The foundational technology of Hadoop was originally invented by Google way back when, who needed to index all the textural and structural information they were collecting in a useful way, and from there be able to offer useful results to their users. They couldn’t find any technology that did this at the time, and so they created their own. This explains well where the need for something like Hadoop arose from.
Since this is a MySQL to Hadoop replication blog - a nice anecdotal similarity between MySQL and Hadoop: Doug Cutting, one of Hadoop’s co-founders, named Hadoop after his son's toy elephant. Open source software creators appear to like naming their creations after their children or in relation to them.
Hadoop is designed to run on a large number of machines that hold massive amounts of data and that don’t share any memory or disks.
Hadoop & Big Data
Big data and the use of big data solutions for the processing and analysis of customers and logging data has continuously been increasing at a substantial rate. But whereas previously the analytical processing of data was handled in an offline and often separate part of the data processing process, Hadoop is now seen as an active part of the data flow. Rather than offline analytics, Hadoop is playing an active role in the processing and provisioning of data directly to the customer.

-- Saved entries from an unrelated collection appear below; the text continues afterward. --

/-- START_COLD, NOTE (R362). -/
def evStartCold : Nat := 0x1001
/-- START_WARM, NOTE (R367). -/
def evStartWarm : Nat := 0x1002
/-- START_FAILED, ERROR (R369). -/
def evStartFailed : Nat := 0x1003
/-- SAFE_MODE_ENTERED, CRITICAL (R370). -/
def evSafeModeEntered : Nat := 0x1004
/-- LIT_REACHED, NOTE (R362, R367). -/
def evLitReached : Nat := 0x1005
/-- FIRMWARE_REFUSED, WARN (R361). -/
def evFirmwareRefused : Nat := 0x1006
/-- LPDDR_TRAINING, NOTE (R364). -/
def evLpddrTraining : Nat := 0x1007
/-- FIRMWARE_MEASURED, NOTE (R361). -/
def evFirmwareMeasured : Nat := 0x1008
/-- SUPPLY_SAG, WARN (R374). -/
def evSupplySag : Nat := 0x1101
/-- SUPPLY_RESTORED, NOTE (R374). -/
def evSupplyRestored : Nat := 0x1102
/-- NV_WRITE_INHIBIT, WARN (R377). -/
def evNvWriteInhibit : Nat := 0x1103
/-- POWER_FAIL, CRITICAL (R375). -/
def evPowerFail : Nat := 0x1104
/-- INPUT_OVERVOLTAGE, CRITICAL (R374). -/
def evInputOvervoltage : Nat := 0x1105
/-- POWER_STATE_CHANGED, NOTE (R380, R381). -/
def evPowerStateChanged : Nat := 0x1106
/-- STRETCH_REQUESTED, NOTE (R388). -/
def evStretchRequested : Nat := 0x1107
/-- STRETCH_RELEASED, NOTE (R389). -/
def evStretchReleased : Nat := 0x1108
/-- POWER_CAP_UNMET, ERROR (R389). -/
def evPowerCapUnmet : Nat := 0x1109
/-- ISSUE_THROTTLE, ERROR (R393). -/
def evIssueThrottle : Nat := 0x110A
/-- JUNCTION_LIMIT, WARN (R392). -/
def evJunctionLimit : Nat := 0x110B
/-- THERMAL_TRIP, CRITICAL (R394). -/
def evThermalTrip : Nat := 0x110C
/-- COOLANT_LIMIT, WARN (R392). -/
def evCoolantLimit : Nat := 0x110D
/-- OPPOINT_WITHDRAWN, WARN (R385). -/
def evOppointWithdrawn : Nat := 0x110E
/-- OPPOINT_RESTORED, NOTE (R385). -/
def evOppointRestored : Nat := 0x110F
/-- REFCLK_LOST, ERROR (R383). -/
def evRefclkLost : Nat := 0x1110
/-- PHOTONIC_TEMP_LIMIT, WARN (R392). -/
def evPhotonicTempLimit : Nat := 0x1111
/-- MEM_CORRECTED, NOTE (R123, R126). -/
def evMemCorrected : Nat := 0x2001
/-- MEM_UNCORRECTABLE, ERROR (R123, R131). -/
def evMemUncorrectable : Nat := 0x2002
/-- FETCH_UNCORRECTABLE, ERROR (R131). -/
def evFetchUncorrectable : Nat := 0x2003
/-- POISON_READ, WARN (R123). -/
def evPoisonRead : Nat := 0x2004
/-- PIN_SUSPECT, WARN (R125). -/
def evPinSuspect : Nat := 0x2005
/-- CHANNEL_RETIRE_ADVISED, WARN (R137). -/
def evChannelRetireAdvised : Nat := 0x2006
/-- CHANNEL_RETIRED, WARN (R137). -/
def evChannelRetired : Nat := 0x2007
/-- CHANNEL_HOTSPOT, WARN (R118). -/
def evChannelHotspot : Nat := 0x2008
/-- EMERGENCY_REFRESH, WARN (R129). -/
def evEmergencyRefresh : Nat := 0x2009
/-- MEM_TEMP_LIMIT, ERROR (R129). -/
def evMemTempLimit : Nat := 0x200A
/-- SCRUB_PASS_DONE, NOTE (R130). -/
def evScrubPassDone : Nat := 0x200B
/-- ROW_REMAPPED, NOTE (R135). -/
def evRowRemapped : Nat := 0x200C
/-- ROW_REMAP_FULL, WARN (R135). -/
def evRowRemapFull : Nat := 0x200D
/-- SRAM_REPAIR_CONFLICT, WARN (R133). -/
def evSramRepairConflict : Nat := 0x200E
/-- SRAM_MACRO_EXCLUDED, WARN (R133). -/
def evSramMacroExcluded : Nat := 0x200F
/-- FIELD_FUSE_BURNED, NOTE (R134, R431). -/
def evFieldFuseBurned : Nat := 0x2010
/-- HOST_ACCESS_HOLE, WARN (R121). -/
def evHostAccessHole : Nat := 0x2011
/-- ZERO_FILL_DONE, NOTE (R138). -/
def evZeroFillDone : Nat := 0x2012
/-- FIBRE_LOS, ERROR (R164). -/
def evFibreLos : Nat := 0x3001
/-- FIBRE_RESTORED, NOTE (R164). -/
def evFibreRestored : Nat := 0x3002
/-- APR_ENTERED, WARN (R165). -/
def evAprEntered : Nat := 0x3003
/-- APR_EXITED, NOTE (R165). -/
def evAprExited : Nat := 0x3004
/-- COMB_UNLOCK, ERROR (R141). -/
def evCombUnlock : Nat := 0x3005
/-- COMB_SWAPPED, WARN (R141). -/
def evCombSwapped : Nat := 0x3006
/-- LANE_FAILED, WARN (R161). -/
def evLaneFailed : Nat := 0x3007
/-- LINK_WIDTH_REDUCED, ERROR (R162). -/
def evLinkWidthReduced : Nat := 0x3008
/-- SPARE_BLOCKED, NOTE (R159, R160). -/
def evSpareBlocked : Nat := 0x3009
/-- DESKEW_FAIL, ERROR (R157). -/
def evDeskewFail : Nat := 0x300A
/-- FEC_MARGIN_LOW, WARN (R147). -/
def evFecMarginLow : Nat := 0x300B
/-- CELL_CRC_ERROR, NOTE (R149, R172). -/
def evCellCrcError : Nat := 0x300C
/-- LANE_TAG_MISMATCH, ERROR (R161). -/
def evLaneTagMismatch : Nat := 0x300D
/-- FACEPLATE_PORT_DOWN, WARN (R173). -/
def evFaceplatePortDown : Nat := 0x300E
/-- CMIS_FAULT, WARN (R173, R439). -/
def evCmisFault : Nat := 0x300F
/-- XN5_ASSIGN_DENIED, NOTE (R169). -/
def evXn5AssignDenied : Nat := 0x3010
/-- GROUP_MODE_CHANGED, NOTE (R170). -/
def evGroupModeChanged : Nat := 0x3011
/-- LINK_REBOUND, NOTE (R215). -/
def evLinkRebound : Nat := 0x3101
/-- LINK_UNBOUND, ERROR (R215). -/
def evLinkUnbound : Nat := 0x3102
/-- CELLS_RESENT, NOTE (R219). -/
def evCellsResent : Nat := 0x3103
/-- CELLS_DUPLICATE, NOTE (R217). -/
def evCellsDuplicate : Nat := 0x3104
/-- CELL_NO_SLOT, NOTE (R217). -/
def evCellNoSlot : Nat := 0x3105
/-- ACK_TIMEOUT, WARN (R219). -/
def evAckTimeout : Nat := 0x3106
/-- NOTICE_JOB_MISMATCH, WARN (R226). -/
def evNoticeJobMismatch : Nat := 0x3107
/-- NOTICE_TTL_EXPIRED, WARN (R225). -/
def evNoticeTtlExpired : Nat := 0x3108
/-- PATH_PLAN_ACTIVATED, NOTE (R190). -/
def evPathPlanActivated : Nat := 0x4001
/-- PATH_PLAN_COMPLETE, NOTE (R191). -/
def evPathPlanComplete : Nat := 0x4002
/-- PATH_VERIFY_FAIL, ERROR (R191). -/
def evPathVerifyFail : Nat := 0x4003
/-- HEATER_STAGGER, NOTE (R193). -/
def evHeaterStagger : Nat := 0x4004
/-- HOST_PLAN_CANCELLED, WARN (R14). -/
def evHostPlanCancelled : Nat := 0x4005
/-- FALLBACK_ACTIVATED, WARN (R196). -/
def evFallbackActivated : Nat := 0x4006
/-- FALLBACK_NO_MATCH, WARN (R196). -/
def evFallbackNoMatch : Nat := 0x4007
/-- FALLBACK_DISARMED, NOTE (R194, R196). -/
def evFallbackDisarmed : Nat := 0x4008
/-- WRONG_LINE_LOCK, WARN (R199, R277). -/
def evWrongLineLock : Nat := 0x4009
/-- CROSSPOINT_FAILED, ERROR (R199). -/
def evCrosspointFailed : Nat := 0x400A
/-- LINE_CHECK_SENT, NOTE (R200). -/
def evLineCheckSent : Nat := 0x400B
/-- ROLL_CALL_DONE, NOTE (R182). -/
def evRollCallDone : Nat := 0x400C
/-- FASTPLANE_SLOT_ERROR, ERROR (R202, R247). -/
def evFastplaneSlotError : Nat := 0x400D
/-- TIME_VALID, NOTE (R245, R246). -/
def evTimeValid : Nat := 0x5001
/-- TIME_INVALID, ERROR (R246). -/
def evTimeInvalid : Nat := 0x5002
/-- TIME_OFFSET_FAULT, ERROR (R246). -/
def evTimeOffsetFault : Nat := 0x5003
/-- FREQ_PARENT_CHANGED, NOTE (R242). -/
def evFreqParentChanged : Nat := 0x5004
/-- TREE_DEPTH_EXCEEDED, ERROR (R241). -/
def evTreeDepthExceeded : Nat := 0x5005
/-- GRANDMASTER_CHANGED, WARN (R243). -/
def evGrandmasterChanged : Nat := 0x5006
/-- TIME_NO_PATH, ERROR (R241). -/
def evTimeNoPath : Nat := 0x5007
/-- PPS_IN_LOST, WARN (R254). -/
def evPpsInLost : Nat := 0x5008
/-- BELL_LATE, WARN (R252). -/
def evBellLate : Nat := 0x5009
/-- PTP_MSG_DISCARDED, NOTE (R238). -/
def evPtpMsgDiscarded : Nat := 0x500A
/-- LOOP_SATURATED, WARN (R279). -/
def evLoopSaturated : Nat := 0x6001
/-- LOOP_REGION_CHANGED, NOTE (R268). -/
def evLoopRegionChanged : Nat := 0x6002
/-- LOOP_SWAP_SATURATED, NOTE (R269). -/
def evLoopSwapSaturated : Nat := 0x6003
/-- MINSEL_WINNER_CHANGED, NOTE (R266). -/
def evMinselWinnerChanged : Nat := 0x6004
/-- ROTE_INVALIDATED, NOTE (R273). -/
def evRoteInvalidated : Nat := 0x6005
/-- ROTE_ACTIVE, NOTE (R273). -/
def evRoteActive : Nat := 0x6006
/-- ROTE_LOAD_REFUSED, WARN (R273). -/
def evRoteLoadRefused : Nat := 0x6007
/-- SENSOR_FAULT, ERROR (R275). -/
def evSensorFault : Nat := 0x6008
/-- CE_SAMPLE_MISSED, ERROR (R259). -/
def evCeSampleMissed : Nat := 0x6009
/-- CAL_STEP_DONE, NOTE (R287). -/
def evCalStepDone : Nat := 0x7001
/-- CAL_INPUT_UNQUALIFIED, WARN (R286). -/
def evCalInputUnqualified : Nat := 0x7002
/-- CAL_DISAGREE, WARN (R287). -/
def evCalDisagree : Nat := 0x7003
/-- CAL_SUSPECT, WARN (R288). -/
def evCalSuspect : Nat := 0x7004
/-- CAL_DEFERRED, NOTE (R282). -/
def evCalDeferred : Nat := 0x7005
/-- CAL_ROTATION_DONE, NOTE (R282). -/
def evCalRotationDone : Nat := 0x7006
/-- CAL_FACTORY_SET, WARN (R299). -/
def evCalFactorySet : Nat := 0x7007
/-- CAL_JOURNAL_RECORD_BAD, WARN (R299). -/
def evCalJournalRecordBad : Nat := 0x7008
/-- CAL_JOURNAL_INHIBITED, WARN (R300). -/
def evCalJournalInhibited : Nat := 0x7009
/-- CAL_PRIV_DEFAULTED, WARN (R296). -/
def evCalPrivDefaulted : Nat := 0x700A
/-- CAL_STEP_ABANDONED, NOTE (R301). -/
def evCalStepAbandoned : Nat := 0x700B
/-- PREFECT_FAILED, ERROR (R311). -/
def evPrefectFailed : Nat := 0x8001
/-- PREFECT_TAKEOVER, WARN (R313). -/
def evPrefectTakeover : Nat := 0x8002
/-- PAIR_DIVERGED, ERROR (R316). -/
def evPairDiverged : Nat := 0x8003
/-- CROSSLINK_DOWN, WARN (R311). -/
def evCrosslinkDown : Nat := 0x8004
/-- CROSSLINK_UP, NOTE (R311). -/
def evCrosslinkUp : Nat := 0x8005
/-- PREFECT_PATH_FAULT, ERROR (R317, R319). -/
def evPrefectPathFault : Nat := 0x8006
/-- NO_ACCEPTED_PREFECT, CRITICAL (R319, R322). -/
def evNoAcceptedPrefect : Nat := 0x8007
/-- PREFECT_REVERT, NOTE (R320). -/
def evPrefectRevert : Nat := 0x8008
/-- REVERT_DISABLED, WARN (R321). -/
def evRevertDisabled : Nat := 0x8009
/-- CLAIM_DISCARDED, NOTE (R307). -/
def evClaimDiscarded : Nat := 0x800A
/-- PAIR_MODE_CHANGED, NOTE (R315, R316). -/
def evPairModeChanged : Nat := 0x800B
/-- PREFECT_STOOD_DOWN, WARN (R314). -/
def evPrefectStoodDown : Nat := 0x800C
/-- P2P_UNDELIVERED, WARN (R324). -/
def evP2pUndelivered : Nat := 0x800D
/-- DAYBOOK_CLEARED, WARN (R407). -/
def evDaybookCleared : Nat := 0x9001
/-- DAYBOOK_STORE_FAIL, CRITICAL (R409). -/
def evDaybookStoreFail : Nat := 0x9002
/-- DAYBOOK_NEW_ERA, WARN (R403). -/
def evDaybookNewEra : Nat := 0x9003
/-- DAYBOOK_NARROW_EXIT, NOTE (R410). -/
def evDaybookNarrowExit : Nat := 0x9004
/-- FIRMWARE_FATAL, FATAL (R400). -/
def evFirmwareFatal : Nat := 0x9005
/-- CALENDAR_CHANGED, NOTE (R416). -/
def evCalendarChanged : Nat := 0x9006
/-- EXPERT_LATCH_SET, NOTE (R349). -/
def evExpertLatchSet : Nat := 0x9010
/-- APERTURE_OVERRUN, ERROR (R336). -/
def evApertureOverrun : Nat := 0x9011
/-- REPLY_RING_FULL, WARN (R345). -/
def evReplyRingFull : Nat := 0x9012
/-- SIGNATURE_REFUSED, WARN (R350). -/
def evSignatureRefused : Nat := 0x9013
/-- BAR2_TIMEOUT, WARN (R333). -/
def evBar2Timeout : Nat := 0x9014
/-- COMB_EOL_NEAR, WARN (R415). -/
def evCombEolNear : Nat := 0x9020
/-- HEATER_WEAR, WARN (R415). -/
def evHeaterWear : Nat := 0x9021
/-- MRAM_WEAR, WARN (R415). -/
def evMramWear : Nat := 0x9022
/-- IDENTITY_KEY_GENERATED, NOTE (R418). -/
def evIdentityKeyGenerated : Nat := 0x9030
/-- IDENTITY_KEY_LOST, CRITICAL (R420). -/
def evIdentityKeyLost : Nat := 0x9031
/-- OPERATOR_KEY_CHANGED, NOTE (R430). -/
def evOperatorKeyChanged : Nat := 0x9032
/-- MEASURE_LOG_FULL, WARN (R423). -/
def evMeasureLogFull : Nat := 0x9033
/-- JOB_LOADED, NOTE (R69). -/
def evJobLoaded : Nat := 0xA001
/-- JOB_STARTED, NOTE (R70). -/
def evJobStarted : Nat := 0xA002
/-- JOB_HELD, WARN (R70). -/
def evJobHeld : Nat := 0xA003
/-- JOB_RESUMED, NOTE (R70). -/
def evJobResumed : Nat := 0xA004
/-- JOB_COMPLETE, NOTE (R70). -/
def evJobComplete : Nat := 0xA005
/-- JOB_UNLOADED, NOTE (R70). -/
def evJobUnloaded : Nat := 0xA006
/-- PERIOD_OVERRUN, ERROR (R60, R70). -/
def evPeriodOverrun : Nat := 0xA101
/-- SLACK_LOW, WARN (R62). -/
def evSlackLow : Nat := 0xA102
/-- STRETCH_BEGIN, NOTE (R64). -/
def evStretchBegin : Nat := 0xA103
/-- STRETCH_END, NOTE (R64). -/
def evStretchEnd : Nat := 0xA104
/-- STRETCH_LATE, ERROR (R65). -/
def evStretchLate : Nat := 0xA105
/-- STATION_TRAP, ERROR (R61). -/
def evStationTrap : Nat := 0xA106
/-- POWER_PROFILE_OVER_CAP, WARN (R69). -/
def evPowerProfileOverCap : Nat := 0xA107
/-- LOAD_REFUSED, WARN (R69). -/
def evLoadRefused : Nat := 0xA108
/-- TILE_HEADER_MISMATCH, ERROR (R27). -/
def evTileHeaderMismatch : Nat := 0xA301
/-- STREAM_CONTEXT_INVALID, ERROR (R36). -/
def evStreamContextInvalid : Nat := 0xA302
/-- STREAM_BROKEN, ERROR (R36). -/
def evStreamBroken : Nat := 0xA303
/-- SYNC_SATURATED, WARN (R38). -/
def evSyncSaturated : Nat := 0xA304
/-- FORMAT_PAIR_INVALID, ERROR (R85). -/
def evFormatPairInvalid : Nat := 0xA305
/-- GRID_ABSENT, ERROR (R90, R102). -/
def evGridAbsent : Nat := 0xA306
/-- GRID_MISMATCH, ERROR (R102, R105). -/
def evGridMismatch : Nat := 0xA307
/-- ACC_STATE, ERROR (R92, R104). -/
def evAccState : Nat := 0xA308
/-- SXOVF_RAISED, WARN (R106). -/
def evSxovfRaised : Nat := 0xA309
/-- STREAM_TX_STALLED, WARN (R231). -/
def evStreamTxStalled : Nat := 0xA30A
/-- STREAM_RESYNC, NOTE (R230). -/
def evStreamResync : Nat := 0xA30B

/-- The event codes of severity NOTE (R457). -/
def codesNote : List Nat := [
  0x1001, 0x1002, 0x1005, 0x1007, 0x1008, 0x1102, 0x1106, 0x1107,
  0x1108, 0x110F, 0x2001, 0x200B, 0x200C, 0x2010, 0x2012, 0x3002,
  0x3004, 0x3009, 0x300C, 0x3010, 0x3011, 0x3101, 0x3103, 0x3104,
  0x3105, 0x4001, 0x4002, 0x4004, 0x4008, 0x400B, 0x400C, 0x5001,
  0x5004, 0x500A, 0x6002, 0x6003, 0x6004, 0x6005, 0x6006, 0x7001,
  0x7005, 0x7006, 0x700B, 0x8005, 0x8008, 0x800A, 0x800B, 0x9004,
  0x9006, 0x9010, 0x9030, 0x9032, 0xA001, 0xA002, 0xA004, 0xA005,
  0xA006, 0xA103, 0xA104, 0xA30B]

This presents a number of issues within the data exchange and migration process when using existing toolsets. They rely on a highly manual, periodic and intermittent transfer of information often closely tied to the previously non-interactive nature of the data transfer process such as a periodic ETL workflow.
Because of this, data needs to be loaded into Hadoop not in intermittent batches, but as an active database that sits alongside existing relational, NoSQL, and other databases. This allows data to be actively and constantly exchanged between the different database environments, ensuring consistency of the shared information.
Some of the main reasons Hadoop is being used include:
- Scales to thousands of nodes (TB of structured and unstructured data)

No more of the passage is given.